This passage is either wrong and contradictory, or just plain wrong.

If the S.P. “seeks to remain ‘neutral’ in the conflict”, why does it follow a “policy of siding with the conservative as against the progressive forces in every contest”? Or how has it “invariably remained ‘neutral’ while progressives and militants fought” the reactionaries when it has “always wholeheartedly supported the ‘official’ labor leadership”, i.e., the same reactionaries?

The fact is that by its whole incorrigible nature, the S.P. is not and cannot be neutral in the trade unions, either with or without quotation marks, any more than can the other political groups in the labor movement. “Neutrality” in the trade unions, like its cousin “No politics in the unions”, has always been a pleasant mask behind which reaction fought against awakening class consciousness and against a class struggle policy and leadership. The Socialist party is just about as neutral in the trade unions as are the Communists. Directly and indirectly, the Socialist party is a prop and an ally of every reactionary, bureaucratic, class collaborationist group in the American trade unions in its struggle against the progressive and revolutionary forces. That is how it should be stigmatized.

Why is no mention made of the international connections of the Socialist party? Even for a party whose absorbing concern is with the problems in this country, the Second International is worth something more than one casual and one accidental reference. After all, it does live, and breathe, and poison the atmosphere. The fourth chapter of the statement cites, in curt parentheses, as one of the events which hastened the political evolution of the C.P.L.A. into the A.W.P. the “rise of Hitlerism”. A not unimportant contributor to this rise was the sister organization of the American Socialist party in Germany, that is, in every sense, the Second International as a whole.
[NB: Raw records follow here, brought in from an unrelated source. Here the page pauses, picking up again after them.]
/-- COPY (R261). Its request goes to the copy unit with the guard count, and it completes when it has been
accepted. -/
def execCopy (d : Sc) (p pg : Pr) : State → Out :=
  unit (.copy d p pg) (using_ { ds := [d.val] } do
    match (← me).latch with
    | some [_, id] =>
      writeS d.val (BitVec.ofNat 64 id)
      return .seq
    | _ => pure ()
    let _ ← checkPerm pg true false
    let r ← guardCount pg
    if r == 0 then
      let s ← get
      let u := unitOf s.core
      modify fun s => s.addReport u 2
      modMe fun q => { q with evt := true }
      writeS d.val (jobId u (s.unitAt u).num)
      pure .seq
    else
      let q ← checkPerm p true false
      require (q.kind == 4) cPERM 0 (some p)
      throw (.copyReq (BitVec.ofNat 32 r) p))

/-! ## Acceptance (R258, R262, R263) -/

/-- Entries of the job queue that a core uses. -/
def CopyUnit.used (u : CopyUnit) (c : Nat) : Nat := (u.jobs.filter (·.core == c)).length

/-- Shared entries in use, of 16. -/
def CopyUnit.shared (u : CopyUnit) : Nat :=
  (once (u.jobs.map Job.core)).foldl (fun n c => n + (u.used c - 2)) 0

/-- A request finds no entry of the job queue free. -/
def CopyUnit.noEntry (u : CopyUnit) (r : CopyReq) : Bool := 2 ≤ u.used r.core && 16 ≤ u.shared

/-- The request that the unit accepts next: in order of arrival; those that have waited for a shared entry take it in
round-robin order of core number. -/
def CopyUnit.chosen (u : CopyUnit) : Option CopyReq :=
  match u.reqs.find? (!u.noEntry ·) with
  | none => none
  | some r =>
    if !r.waits || u.used r.core < 2 then some r else
    let waits := u.reqs.filter fun r => r.waits && 2 ≤ u.used r.core
    let dist := fun (r : CopyReq) => (r.core + 15 - u.lastCore) % 16
    some (waits.foldl (fun b r => if dist r < dist b then r else b) r)

/-- The snapshot of a block (R262): from the cache, or fetched, with the cache after it; bytes beyond the pointer's length
are zero, so that an entry serves pointers of one length. A cache entry that is lost is fetched again (R295). -/
def snapshot (u : Nat) (p : Fin 16) (lost : Bool) : M CacheLine := atOff p 0 do
  let x ← me
  let q := x.p[p]
  let (k, o) ← locateUp (q.key x.part.toNat)
  let ver : BitVec 16 := BitVec.ofNat 16 ((o.map fun e => e.2.version).getD 0)
  let v := (← get).unitAt u
  let n := if (o.map fun e => e.2.state == stDead).getD false then 0 else min 128 q.len
  let same := fun (l : CacheLine) => l.key == k && l.len == n
  let line ← match v.cache.find? fun l => !lost && same l && l.version == ver with
    | some l => pure l
    | none =>
      let bs ← if n == 0 then pure [] else readBytes k n
      let ptr := fun (o : Nat) => if n < o + 16 then pure PReg.null else do
        let g ← phys (k + o) aR
        pure ({ bits := BitVec.ofNat 128 (leAt bs o 16), tag := (← get).mem.isTagged g } : PReg)
      pure { key := k, version := ver, len := n, blk := BitVec.ofNat 1024 (natOf bs)
             src := ← ptr 0, dst := ← ptr 16, rise := ← ptr 32 }
  modify fun s => s.updUnit u fun v =>
    { v with cache := (line :: v.cache.filter fun l => !same l).take 16 }
  pure line

/-- The checks of R263, in order. -/
def checkBlock (p : Fin 16) (j : Job) : M Unit := do
  let esz := fld j.ctl 0 3
  require (j.fet != 3 && j.xf < 13 && j.tdim < 6 && (j.xf < 2 || 2 ^ esz == 2 * xfIn j.xf)) cILLEGAL 120 (some p)
  let s ← get
  require (j.src.tag && !s.malformed j.src && j.src.r) cPERM 0 (some p)
  require (j.dst.tag && !s.malformed j.dst && j.dst.w) cPERM 16 (some p)
  if j.rises then
    require (j.rise.tag && !s.malformed j.rise && j.rise.w) cPERM 32 (some p)
    require (← atOff p 32 (risePtr j.rise)) cPERM 32 (some p)

/-- The header of the issuing activation, as its completion activations carry it (R272). -/
def Ctx.header (q : Ctx) : Msg :=
  { cls := q.classno, tag := q.routetag, wuid := q.wuid, prio := q.prio, sender := q.sender, redel := q.redel
    slot := q.slot, part := q.part, launch := q.launch }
A revolutionary program which does not establish the bankruptcy and perfidy of the Second International in the imperialist war and in the post-war revolutionary storms (and it must), might at least record the fact (and the why of it) of the second terrific collapse and treachery of the Second International in Germany in 1933, and the irreconcilability of the revolutionary party with that International, its foundations and ideas. An organization which has proved to be so potent an instrument for the devastation of the world labor movement, cannot be so off-handishly dismissed by the program of a revolutionary party, unless the international aspect of the proletarian struggle for freedom is to be relegated to second, or third, or tenth place, or into an obscurity from which it is to be hauled out on annual holiday celebrations.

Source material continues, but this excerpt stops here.